Publication Date: 20260512
Application Date: 20260413

Claims (10)

1. The knowledge enhancement method integrating heterogeneous multi-modal retrieval and cross-modal alignment is characterized by comprising the following steps of: Constructing a knowledge base containing data of different modes, respectively extracting features of the data of each mode in the knowledge base, and mapping the extracted data features to an embedded space; Acquiring query features based on user query, and acquiring M data features with cosine similarity from high to low in an embedded space to form an initial data feature set; calculating the semantic similarity score between each data feature in the initial data feature set and the query feature by using a pre-trained multi-mode semantic similarity score calculation model, and reordering the initial data feature set from high to low based on the semantic similarity score to obtain a final data feature set, wherein the multi-mode semantic similarity calculation model adopts encoders corresponding to different modes to extract the features of the data features of different modes in the initial data feature set; K data features with high-low semantic similarity with query features are obtained in the final data feature set and used as semantic similar features, all the semantic similar features are fused to obtain a context prompt, and knowledge enhancement is carried out on the user query by the context prompt.

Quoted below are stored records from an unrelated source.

-- ==== Sys2Proof/Laws/FrameParison.lean ====
section
/-! SUPPORT. The functions of Machine/Parison.lean, Machine/Failover.lean change only the parts of the state named by a mask. -/
namespace Sys2Proof.Machine
open Sys2Proof

set_option Elab.async false

theorem frame_commitGate {M : Nat} {o s : State} (hM : 5 ||| M = M) (h : Frame M o s) {f : State → State} (hf : ∀ x0, Frame M o x0 → Frame M o (f x0)) :
    Frame M o (State.commitGate s f) := by
  unfold State.commitGate
  exact frame_gated (lor_mono hM rfl) h (fun x1 k2 => frame_ite (frame_setErr (lor_mono hM rfl) k2) (hf _ k2))

theorem frame_setWhere {M : Nat} {o s : State} (hM : 1 ||| M = M) (h : Frame M o s) {kind : Nat} {where_ : Nat} {entry : Nat} :
    Frame M o (State.setWhere s kind where_ entry) := by
  unfold State.setWhere
  exact frame_wr (lor_mono hM rfl) (frame_wr (lor_mono hM rfl) (frame_wr (lor_mono hM rfl) h))

theorem frame_startCheck {M : Nat} {o s : State} (hM : 5 ||| M = M) (h : Frame M o s) :
    Frame M o (State.startCheck s) := by
  unfold State.startCheck
  exact frame_commitGate (lor_mono hM rfl) h (fun x1 k2 => frame_ite (frame_setCode (lor_mono hM rfl) k2) (frame_ite (frame_setCode (lor_mono hM rfl) k2) (frame_wr (lor_mono hM rfl) k2)))

theorem frame_checkResult {M : Nat} {o s : State} (hM : 17 ||| M = M) (h : Frame M o s) {r : Except Refuse (List Image × State)} :
    Frame M o (State.checkResult s r) := by
  unfold State.checkResult
  split
  · rename_i y1 y2
    extract_lets v3 s4
    have k5 : Frame M o s4 := frame_with_par (lor_mono hM rfl) h
    clear_value s4
    exact frame_setWhere (lor_mono hM rfl) (frame_setCode (lor_mono hM rfl) (frame_setParState (lor_mono hM rfl) k5))
  · rename_i y6 y7 y8
    extract_lets v9 v10 s11
    have k12 : Frame M o s11 := frame_setClaims (lor_mono hM rfl) (frame_with_par (lor_mono hM rfl) h)
    clear_value v9 s11
    exact frame_setWhere (lor_mono hM rfl) (frame_setCode (lor_mono hM rfl) (frame_setParState (lor_mono hM rfl) k12))

theorem frame_checkArm {M : Nat} {o s : State} (hM : 1031 ||| M = M) (h : Frame M o s) {e : Nat} :
    Frame M o (State.checkArm s e) := by
  unfold State.checkArm
  extract_lets v1 v2 v3 s4 s5
  have k6 : Frame M o s4 := frame_ite h (Frame2.get (frame_devRead (lor_mono hM rfl) h))
  have k7 : Frame M o s5 := frame_ite k6 (Frame2.get (frame_devRead (lor_mono hM rfl) k6))
  clear_value v1 v2 v3 s4 s5
  exact frame_ite h (frame_ite k7 (Frame2.get (frame_devRead (lor_mono hM rfl) k7)))

theorem frame_checkImage {M : Nat} {o s : State} (hM : 1031 ||| M = M) (h : Frame M o s) {id : Nat} :
    Frame M o (State.checkImage s id) := by
  unfold State.checkImage
  split
  · rename_i y1 y2 y3 y4 e5
    exact frame_ite h (frame_bulkRead (lor_mono hM rfl) h)

theorem frame_checkReads {M : Nat} {o s : State} (hM : 529959 ||| M = M) (h : Frame M o s) :
    Frame M o (State.checkReads s) := by
  unfold State.checkReads
  extract_lets s1
  have k2 : Frame M o s1 := by
    refine frame_foldl h ?_
    intro x3 x4 k5
    extract_lets s6
    have k7 : Frame M o s6 := frame_gafRead (lor_mono hM rfl) k5
    clear_value s6
    exact frame_checkArm (lor_mono hM rfl) (Frame2.get (frame_devRead (lor_mono hM rfl) k7))
  clear_value s1
  exact frame_foldl k2 (fun x8 x9 k10 => frame_checkImage (lor_mono hM rfl) k10)

theorem frame_endCheck_ {M : Nat} {o s : State} (hM : 529975 ||| M = M) (h : Frame M o s) :
    Frame M o (State.endCheck_ s) := by
  unfold State.endCheck_
  extract_lets s1
  have k2 : Frame M o s1 := frame_checkReads (lor_mono hM rfl) (frame_wr (lor_mono hM rfl) h)
  clear_value s1
  exact frame_checkResult (lor_mono hM rfl) k2

theorem frame_startApply {M : Nat} {o s : State} (hM : 21 ||| M = M) (h : Frame M o s) {whenBit : Nat} :
    Frame M o (State.startApply s whenBit) := by
  unfold State.startApply
  refine frame_commitGate (lor_mono hM rfl) h ?_
  intro x1 k2
  refine frame_ite (frame_setCode (lor_mono hM rfl) k2) ?_
  extract_lets v3 v4 s5
  have k6 : Frame M o s5 := frame_with_par (lor_mono hM rfl) k2
  clear_value v3 s5
  exact frame_ite (frame_setCode (lor_mono hM rfl) k2) (frame_ite (frame_setCode (lor_mono hM rfl) k2) (frame_parWatch (lor_mono hM rfl) (frame_setCode (lor_mono hM rfl) (frame_setParState (lor_mono hM rfl) k6))))

theorem frame_takeStaged {M : Nat} {o s : State} (hM : 12293 ||| M = M) (h : Frame M o s) :
    Frame M o (State.takeStaged s) := by
  unfold State.takeStaged
  extract_lets s1 v2 s3
  have k4 : Frame M o s1 := frame_foldl h (fun x5 x6 k7 => frame_setWord (lor_mono hM rfl) k7)
  have k8 : Frame M o s3 := frame_with_lnk (lor_mono hM rfl) k4
  clear_value s1 s3
  exact frame_ite k4 (frame_reroute (lor_mono hM rfl) k8)

theorem frame_applyTally {M : Nat} {o s : State} (hM : 786437 ||| M = M) (h : Frame M o s) :
    Frame M o (State.applyTally s) := by
  unfold State.applyTally
  extract_lets v1 s2 s3 v4 s5 s6 v7 s8
  have k9 : Frame M o s2 := frame_wr (lor_mono hM rfl) h
  have k10 : Frame M o s3 := frame_wrSh (lor_mono hM rfl) k9
  have k11 : Frame M o s5 := frame_ite (frame_with_tly (lor_mono hM rfl) k10) k10
  have k12 : Frame M o s6 := frame_ite (frame_wr (lor_mono hM rfl) k11) k11
  have k13 : Frame M o s8 := frame_with_tly (lor_mono hM rfl) k12
  clear_value v1 s2 s3 s5 s6 s8
  exact frame_tallyCarry (lor_mono hM rfl) (frame_syncTally (lor_mono hM rfl) (frame_extendM (lor_mono hM rfl) k13))

theorem frame_applyFleet {M : Nat} {o s : State} (hM : 263175 ||| M = M) (h : Frame M o s) :
    Frame M o (State.applyFleet s) := by
  unfold State.applyFleet
  extract_lets v1 s2 v3
  have k4 : Frame M o s2 := Frame2.get (frame_devRead (lor_mono hM rfl) h)
  clear_value v1 s2
  exact frame_ite k4 (frame_extendM (lor_mono hM rfl) (frame_with_sec (lor_mono hM rfl) k4))

theorem frame_zeroTable {M : Nat} {o s : State} (hM : 519 ||| M = M) (h : Frame M o s) {b : Nat} :
    Frame M o (State.zeroTable s b) := by
  unfold State.zeroTable
  extract_lets v1 v2 v3 v4 v5 v6 s7
  have k8 : Frame M o s7 := frame_foldl (frame_zeroLp (lor_mono hM rfl) h) (fun x9 x10 k11 => frame_evtDev (lor_mono hM rfl) (frame_count (lor_mono hM rfl) k11))
  clear_value v1 v2 v3 v4 v5 v6 s7
  exact frame_ite (frame_unmappedErr (lor_mono hM rfl) k8) k8

theorem frame_applyBase {M : Nat} {o s : State} (hM : 551 ||| M = M) (h : Frame M o s) :
    Frame M o (State.applyBase s) := by
  unfold State.applyBase
  extract_lets v1 s2 v3
  have k4 : Frame M o s2 := frame_zeroTable (lor_mono hM rfl) h
  clear_value v1 s2
  exact frame_with_gaf (lor_mono hM rfl) k4

theorem frame_applyMapout {M : Nat} {o s : State} (hM : 1 ||| M = M) (h : Frame M o s) {i : Nat} :
    Frame M o (State.applyMapout s i) := by
  unfold State.applyMapout
  extract_lets v1
  clear_value v1
  exact frame_wr (lor_mono hM rfl) h

theorem frame_applyGen {M : Nat} {o s : State} (hM : 32769 ||| M = M) (h : Frame M o s) {i : Nat} :
    Frame M o (State.applyGen s i) := by
  unfold State.applyGen
  extract_lets v1 s2
  have k3 : Frame M o s2 := frame_setGen (lor_mono hM rfl) h
  clear_value v1 s2
  exact frame_ite (frame_wrAt (lor_mono hM rfl) k3) k3

theorem frame_applyPtp {M : Nat} {o s : State} (hM : 16389 ||| M = M) (h : Frame M o s) :
    Frame M o (State.applyPtp s) := by
  unfold State.applyPtp
  extract_lets v1 s2 s3 s4 v5
  have k6 : Frame M o s2 := frame_ite (frame_setErrLog (lor_mono hM rfl) h) h
  have k7 : Frame M o s3 := frame_ite k6 (frame_publish (lor_mono hM rfl) k6)
  have k8 : Frame M o s4 := frame_wr (lor_mono hM rfl) k7
  clear_value v1 s2 s3
  exact frame_ite (frame_with_servo (lor_mono hM rfl) k8) (frame_ite (frame_wr (lor_mono hM rfl) h) h)

theorem frame_applyMode {M : Nat} {o s : State} (hM : 274437 ||| M = M) (h : Frame M o s) {p : Nat} :
    Frame M o (State.applyMode s p) := by
  unfold State.applyMode
  refine frame_ite (frame_wr (lor_mono hM rfl) (frame_portToDown (lor_mono hM rfl) h)) ?_
  extract_lets s1
  have k2 : Frame M o s1 := frame_wr (lor_mono hM rfl) h
  clear_value s1
  exact frame_ite (frame_startTraining (lor_mono hM rfl) k2) k2

theorem frame_applyRegs {M : Nat} {o s : State} (hM : 1898095 ||| M = M) (h : Frame M o s) :
    Frame M o (State.applyRegs s) := by
  unfold State.applyRegs
  extract_lets v1 v2 v3 v4 v5 v6 v7 v8 v9 v10 s11 v12 s13 s14 s15 s16 s17 s18 s19 s20 s21 s22 s23 s24 s25
  have k26 : Frame M o s11 := frame_foldl h (fun x27 x28 k29 => frame_rebase (lor_mono hM rfl) k29)
  have k30 : Frame M o s13 := frame_ite (frame_closeInterval (lor_mono hM rfl) k26) k26
  have k31 : Frame M o s14 := frame_foldl k30 (fun x32 x33 k34 => frame_setAport (lor_mono hM rfl) k34)
  have k35 : Frame M o s15 := frame_takeStaged (lor_mono hM rfl) k31
  have k36 : Frame M o s16 := frame_wr (lor_mono hM rfl) k35
  have k37 : Frame M o s17 := frame_ite (frame_applyTally (lor_mono hM rfl) k36) k36
  have k38 : Frame M o s18 := frame_ite (frame_applyFleet (lor_mono hM rfl) k37) k37
  have k39 : Frame M o s19 := frame_ite (frame_applyBase (lor_mono hM rfl) k38) k38
  have k40 : Frame M o s20 := frame_ite (frame_applyPtp (lor_mono hM rfl) k39) k39
  have k41 : Frame M o s21 := frame_foldl k40 (fun x42 x43 k44 => frame_applyMode (lor_mono hM rfl) k44)
  have k45 : Frame M o s22 := frame_foldl k41 (fun x46 x47 k48 => frame_applyGen (lor_mono hM rfl) k48)
  have k49 : Frame M o s23 := frame_foldl k45 (fun x50 x51 k52 => frame_txChange (lor_mono hM rfl) k52)
  have k53 : Frame M o s24 := frame_foldl k49 (fun x54 x55 k56 => frame_applyMapout (lor_mono hM rfl) k56)
  have k57 : Frame M o s25 := frame_foldl k53 (fun x58 x59 k60 => frame_ite (frame_driveClocks (lor_mono hM rfl) k60) k60)
  clear_value v1 v2 v3 v4 v5 v6 v7 v8 v9 v10 s11 v12 s13 s14 s15 s16 s17 s18 s19 s20 s21 s22 s23 s24 s25
  exact frame_syncDamper (lor_mono hM rfl) (frame_syncRole (lor_mono hM rfl) (frame_retimeStops (lor_mono hM rfl) k57))
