theorem frame_execSuspectReport {M : Nat} {o s : State} (hM : 2078711 ||| M = M) (h : Frame M o s) {port : Nat} {m : Msg} :
    FrameNext M o (execSuspectReport port m s) := by
  unfold execSuspectReport
  exact FrameNext.next (frame_onMsg (lor_mono hM rfl) (frame_begin_ (lor_mono hM rfl) h) (fun x1 k2 => frame_ite (frame_takeReport (lor_mono hM rfl) k2) k2))

theorem frame_execSlowNoticeSend {M : Nat} {o s : State} (hM : 8193 ||| M = M) (h : Frame M o s) :
    FrameNext M o (execSlowNoticeSend s) := by
  unfold execSlowNoticeSend
  extract_lets s1
  have k2 : Frame M o s1 := frame_begin_ (lor_mono hM rfl) h
  clear_value s1
  exact FrameNext.next (frame_ite (frame_sendSlow (lor_mono hM rfl) k2) k2)

theorem frame_execRoundTimeout {M : Nat} {o s : State} (hM : 8197 ||| M = M) (h : Frame M o s) {image : Nat} {collId : Nat} {entry : Nat} {chunk : Nat} :
    FrameNext M o (execRoundTimeout image collId entry chunk s) := by
  unfold execRoundTimeout
  extract_lets s1 s2
  have k3 : Frame M o s1 := frame_begin_ (lor_mono hM rfl) h
  have k4 : Frame M o s2 := frame_count (lor_mono hM rfl) k3
  clear_value s1 s2
  refine FrameNext.next ?_
  split
  · rename_i y5 e6
    exact k3
  · rename_i y7 y8 e9
    exact frame_ite k3 (frame_foldl k4 (fun x10 x11 k12 => frame_originate (lor_mono hM rfl) k12))

theorem frame_execLpddrAccess {M : Nat} {o s : State} (hM : 529959 ||| M = M) (h : Frame M o s) {agent : MemAgent} {addr : Nat} {len : Nat} {write : Option (List Byte)} {m : MemOutcome} :
    FrameNext M o (execLpddrAccess agent addr len write m s) := by
  unfold execLpddrAccess
  extract_lets s1 v2
  have k3 : Frame M o s1 := frame_begin_ (lor_mono hM rfl) h
  clear_value s1 v2
  refine FrameNext.ite (FrameNext.next k3) ?_
  refine FrameNext.ite (FrameNext.next (frame_put (lor_mono hM rfl) (frame_agentErr (lor_mono hM rfl) k3))) ?_
  split
  · rename_i y4 y5 y6 y7 e8
    have k9 : Frame M o y7 := Frame3.of_eq e8 (frame_serveAccess (lor_mono hM rfl) k3)
    refine FrameNext.ite (FrameNext.next k9) ?_
    split
    · rename_i y10
      exact FrameNext.next (frame_put (lor_mono hM rfl) k9)
    · rename_i y11 y12
      exact FrameNext.next (frame_ite (frame_streamFault (lor_mono hM rfl) k9) (frame_put (lor_mono hM rfl) k9))
    · rename_i y13 y14 y15
      exact FrameNext.next (frame_put (lor_mono hM rfl) k9)

theorem frame_execLpddrAtomic {M : Nat} {o s : State} (hM : 1543 ||| M = M) (h : Frame M o s) {agent : MemAgent} {addr : Nat} {code : Nat} {data : List Byte} {returnOld : Bool} {m : MemOutcome} :
    FrameNext M o (execLpddrAtomic agent addr code data returnOld m s) := by
  unfold execLpddrAtomic
  extract_lets s1 v2 v3 v4 s5
  have k6 : Frame M o s1 := frame_begin_ (lor_mono hM rfl) h
  have k7 : Frame M o s5 := frame_agentErr (lor_mono hM rfl) k6
  clear_value s1 v2 v3 v4 s5
  refine FrameNext.ite (FrameNext.next k6) ?_
  refine FrameNext.ite (FrameNext.next (frame_ite (frame_put (lor_mono hM rfl) k7) k7)) ?_
  refine FrameNext.ite (FrameNext.next (Frame3.get (frame_unitAtomic (lor_mono hM rfl) k6))) ?_
  split
  · rename_i y8 y9 y10 y11 e12
    have k13 : Frame M o y11 := Frame3.of_eq e12 (frame_burstAtomic (lor_mono hM rfl) (frame_evtDev (lor_mono hM rfl) (frame_evtDev (lor_mono hM rfl) (frame_agentNarrow (lor_mono hM rfl) k6))))
    exact FrameNext.next (frame_ite (frame_put (lor_mono hM rfl) k13) k13)

theorem frame_execStackTempRead {M : Nat} {o s : State} (hM : 1909797 ||| M = M) (h : Frame M o s) {site : Nat} {reading : Reading} :
    FrameNext M o (execStackTempRead site reading s) := by
  unfold execStackTempRead
  extract_lets s1 s2
  have k3 : Frame M o s1 := frame_begin_ (lor_mono hM rfl) h
  have k4 : Frame M o s2 := frame_pollTemp (lor_mono hM rfl) k3
  clear_value s1 s2
  exact FrameNext.ite (FrameNext.next k3) (FrameNext.next (frame_ite (frame_failStop (lor_mono hM rfl) k4) k4))
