-- ==== Sys2Proof/Laws/KeepsPresence.lean ====
section
/-! SUPPORT. The functions of Machine/Lpddr.lean, Machine/Presence.lean, Machine/Operands.lean, Machine/Image.lean, Machine/Links.lean, Machine/Pktform.lean, Machine/Wire.lean keep the queue, the canonical form and the fixed sets of units. -/
namespace Sys2Proof.Machine
open Sys2Proof

set_option Elab.async false

theorem keeps_loadErrInfo {o s : State} (h : Keeps o s) {o1 : Nat} {kind : Nat} :
    Keeps o (State.loadErrInfo s o1 kind) := by
  unfold State.loadErrInfo
  split
  · rename_i y1 y2 y3 y4 y5 e6
    extract_lets v7 s8 s9 s10 s11
    have k12 : Keeps o s8 := keeps_wr h
    have k13 : Keeps o s9 := keeps_wr k12
    have k14 : Keeps o s10 := keeps_wr k13
    have k15 : Keeps o s11 := keeps_wr k14
    clear_value v7 s8 s9 s10 s11
    exact keeps_wr k15

theorem keeps_channelBad {o s : State} (h : Keeps o s) {site : Nat} {c : Nat} :
    Keeps o (State.channelBad s site c) := by
  unfold State.channelBad
  extract_lets s1 s2
  have k3 : Keeps o s1 := keeps_setErrLog h
  have k4 : Keeps o s2 := keeps_setSite k3
  clear_value s1 s2
  exact keeps_wr k4

theorem keeps_channelEvent {o s : State} (h : Keeps o s) {site : Nat} {c : Nat} {unresponsive : Bool} :
    Keeps o (State.channelEvent s site c unresponsive) := by
  unfold State.channelEvent
  extract_lets v1 v2 s3 v4
  have k5 : Keeps o s3 := keeps_setSite h
  clear_value v1 v2 s3 v4
  exact keeps_ite k5 (keeps_ite (keeps_channelBad k5) k5)

theorem keeps_uncorrEvent {o s : State} (h : Keeps o s) {o1 : Nat} {kind : Nat} {entry : Nat} {unresponsive : Bool} {wrong : Bool} :
    Keeps o (State.uncorrEvent s o1 kind entry unresponsive wrong) := by
  unfold State.uncorrEvent
  split
  · rename_i y1 y2 y3 y4 e5
    extract_lets s6 s7 s8 s9
    have k10 : Keeps o s6 := keeps_ite (keeps_count h) (keeps_ite (keeps_count h) h)
    have k11 : Keeps o s7 := keeps_count k10
    have k12 : Keeps o s8 := keeps_loadErrInfo k11
    have k13 : Keeps o s9 := keeps_setErrLog k12
    clear_value s6 s7 s8 s9
    exact keeps_channelEvent k13

theorem keeps_lpCorrected {o s : State} (h : Keeps o s) {o1 : Nat} :
    Keeps o (State.lpCorrected s o1) := by
  unfold State.lpCorrected
  extract_lets v1
  clear_value v1
  exact keeps_setErr (keeps_count h)

theorem keeps_countRetries {o s : State} (h : Keeps o s) {site : Nat} {reads : Nat} {writes : Nat} {parity : Nat} :
    Keeps o (State.countRetries s site reads writes parity) := by
  unfold State.countRetries
  exact keeps_count h

theorem keeps_memRead {o s : State} (h : Keeps o s) {o1 : Nat} {n : Nat} {m : MemOutcome} {entry : Nat} :
    Keeps3 o (State.memRead s o1 n m entry) := by
  unfold State.memRead
  extract_lets v1 v2 v3 v4 s5 s6 s7
  have k8 : Keeps o s5 := keeps_countRetries h
  have k9 : Keeps o s6 := keeps_uncorrEvent k8
  have k10 : Keeps o s7 := keeps_ite (keeps_lpCorrected k8) k8
  clear_value v1 v2 v3 v4 s5 s6 s7
  exact Keeps3.ite (Keeps3.mk k9) (Keeps3.mk k10)

theorem keeps_memWrite {o s : State} (h : Keeps o s) {o1 : Nat} {bs : List Byte} {m : MemOutcome} {entry : Nat} :
    Keeps o (State.memWrite s o1 bs m entry) := by
  unfold State.memWrite
  extract_lets s1 s2
  have k3 : Keeps o s1 := keeps_countRetries h
  have k4 : Keeps o s2 := keeps_lpPut k3
  clear_value s1 s2
  exact keeps_ite (keeps_spoilLp (keeps_uncorrEvent k4)) k4

theorem keeps_memReads {o s : State} (h : Keeps o s) {o1 : Nat} {n : Nat} {m : MemOutcome} {entry : Nat} :
    Keeps3 o (State.memReads s o1 n m entry) := by
  unfold State.memReads
  refine keeps_foldl3 (Keeps3.mk h) ?_
  intro x1 x2 k3
  split
  · rename_i y4 y5 y6 y7 e8
    have k9 : Keeps o y7 := Keeps3.of_eq e8 (keeps_memRead k3.get)
    exact Keeps3.mk (keeps_evtDev k9)

theorem keeps_memWrites {o s : State} (h : Keeps o s) {o1 : Nat} {bs : List Byte} {m : MemOutcome} {entry : Nat} :
    Keeps o (State.memWrites s o1 bs m entry) := by
  unfold State.memWrites
  exact keeps_foldl h (fun x1 x2 k3 => keeps_evtDev (keeps_memWrite k3))

theorem keeps_evtUnits {o s : State} (h : Keeps o s) {src : Nat} {o2 : Nat} {n : Nat} :
    Keeps o (State.evtUnits s src o2 n) := by
  unfold State.evtUnits
  exact keeps_ite h (keeps_evtDev h)

theorem keeps_lpNarrowPut {o s : State} (h : Keeps o s) {a : Nat} {bs : List Byte} {k : PageKind} :
    Keeps o (State.lpNarrowPut s a bs k) := by
  unfold State.lpNarrowPut
  exact keeps_ite (keeps_unmappedErr h) (keeps_lpPut (keeps_evtUnits (keeps_narrow h)))

theorem keeps_devRead {o s : State} (h : Keeps o s) {k : PageKind} {i : Nat} {a : Nat} {n : Nat} {entry : Nat} :
    Keeps2 o (State.devRead s k i a n entry) := by
  unfold State.devRead
  refine Keeps2.ite (Keeps2.mk h) ?_
  refine Keeps2.ite (Keeps2.mk (keeps_unmappedErr h)) ?_
  extract_lets s1 v2
  have k3 : Keeps o s1 := keeps_evtUnits (keeps_narrow h)
  clear_value s1 v2
  exact Keeps2.mk (keeps_foldl k3 (fun x4 x5 k6 => Keeps3.get (keeps_memRead k6)))

theorem keeps_bulkRead {o s : State} (h : Keeps o s) {k : PageKind} {i : Nat} {a : Nat} {n : Nat} {entry : Nat} :
    Keeps o (State.bulkRead s k i a n entry) := by
  unfold State.bulkRead
  exact keeps_ite h (keeps_ite (keeps_unmappedErr h) (keeps_evtUnits (keeps_foldl h (fun x1 x2 k3 => Keeps3.get (keeps_memRead k3)))))

theorem keeps_burstAtomic {o s : State} (h : Keeps o s) {o1 : Nat} {code : Nat} {bs : List Byte} {m : MemOutcome} {entry : Nat} :
    Keeps3 o (State.burstAtomic s o1 code bs m entry) := by
  unfold State.burstAtomic
  extract_lets v1 v2 v3 v4 v5 v6 v7 v8 s9 s10 s11 s12 s13
  have k14 : Keeps o s9 := keeps_countRetries h
  have k15 : Keeps o s10 := keeps_lpPut k14
  have k16 : Keeps o s11 := keeps_count k15
  have k17 : Keeps o s12 := keeps_ite (keeps_uncorrEvent k16) (keeps_ite (keeps_lpCorrected k16) k16)
  have k18 : Keeps o s13 := keeps_ite (keeps_spoilLp (keeps_uncorrEvent k17)) k17
  clear_value v1 v2 v3 v4 v5 v6 v7 v8 s9 s10 s11 s12 s13
  exact Keeps3.mk k18

theorem keeps_unitAtomic {o s : State} (h : Keeps o s) {o1 : Nat} {code : Nat} {bs : List Byte} {m : MemOutcome} {entry : Nat} :
    Keeps3 o (State.unitAtomic s o1 code bs m entry) := by
  unfold State.unitAtomic
  refine keeps_foldl3 (Keeps3.mk (keeps_evtDev (keeps_evtDev h))) ?_
  intro x1 x2 k3
  split
  · rename_i y4 y5 y6 y7 e8
    have k9 : Keeps o y7 := Keeps3.of_eq e8 (keeps_burstAtomic k3.get)
    exact Keeps3.mk k9

theorem keeps_stepTo {o s : State} (h : Keeps o s) {site : Nat} {new : Nat} :
    Keeps o (State.stepTo s site new) := by
  unfold State.stepTo
  extract_lets v1 s2 s3
  have k4 : Keeps o s2 := keeps_wr h
  have k5 : Keeps o s3 := keeps_count k4
  clear_value v1 s2 s3
  exact keeps_ite (keeps_ite (keeps_setErrLog k5) k5) k4

theorem keeps_pollTemp {o s : State} (h : Keeps o s) {site : Nat} {reading : Option Int} :
    Keeps o (State.pollTemp s site reading) := by
  unfold State.pollTemp
  extract_lets v1 v2 s3 s4 s5 v6 v7 s8 v9
  have k10 : Keeps o s3 := keeps_setSite h
  have k11 : Keeps o s4 := keeps_wr k10
  have k12 : Keeps o s5 := keeps_setErrLog k11
  have k13 : Keeps o s8 := keeps_ite (keeps_wr h) h
  clear_value v1 v2 s3 s4 s5 v6 v7 s8 v9
  split
  · rename_i y14
    exact keeps_ite (keeps_stepTo k12) k10
  · rename_i y15 y16
    refine keeps_ite (keeps_setSite h) ?_
    extract_lets v17 v18 s19 s20 s21
    have k22 : Keeps o s19 := keeps_wr k13
    have k23 : Keeps o s20 := keeps_ite (keeps_wr k22) k22
    have k24 : Keeps o s21 := keeps_setSite k23
    clear_value v17 v18 s19 s20 s21
    exact keeps_stepTo k24

theorem keeps_patrolSite {o s : State} (h : Keeps o s) {site : Nat} {corrected : List Nat} {bad : List Nat} {wrong : List Nat} :
    Keeps o (State.patrolSite s site corrected bad wrong) := by
  unfold State.patrolSite
  refine keeps_ite h ?_
  extract_lets s1 v2
  have k3 : Keeps o s1 := keeps_foldl h (fun x4 x5 k6 => keeps_lpCorrected k6)
  have k7 : ∀ (x8 : Bool) (x9 : State) (x10 : Nat), Keeps o x9 → Keeps o (v2 x8 x9 x10) := by
    intro x8 x9 x10 k11
    unfold v2
    extract_lets v12 s13 s14
    have k15 : Keeps o s13 := keeps_ite (keeps_spoilLp k11) k11
    have k16 : Keeps o s14 := keeps_ite k15 (keeps_countRetries k15)
    clear_value v12 s13 s14
    exact keeps_uncorrEvent k16
  clear_value s1 v2
  exact keeps_foldl (keeps_foldl k3 (fun x17 x18 k19 => k7 _ _ _ k19)) (fun x20 x21 k22 => k7 _ _ _ k22)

2. The knowledge enhancement method integrating heterogeneous multi-modal retrieval and cross-modal alignment according to claim 1, wherein a plurality of pre-trained encoding modules corresponding to different modalities are used for respectively carrying out feature extraction on data of the corresponding modalities in a knowledge base and mapping the data to an embedded space, wherein each encoding module comprises an encoder and a linear projection layer, the encoder is used for extracting feature representations of the data of the corresponding modalities, and the linear projection layer is used for mapping the extracted feature representations to the embedded space.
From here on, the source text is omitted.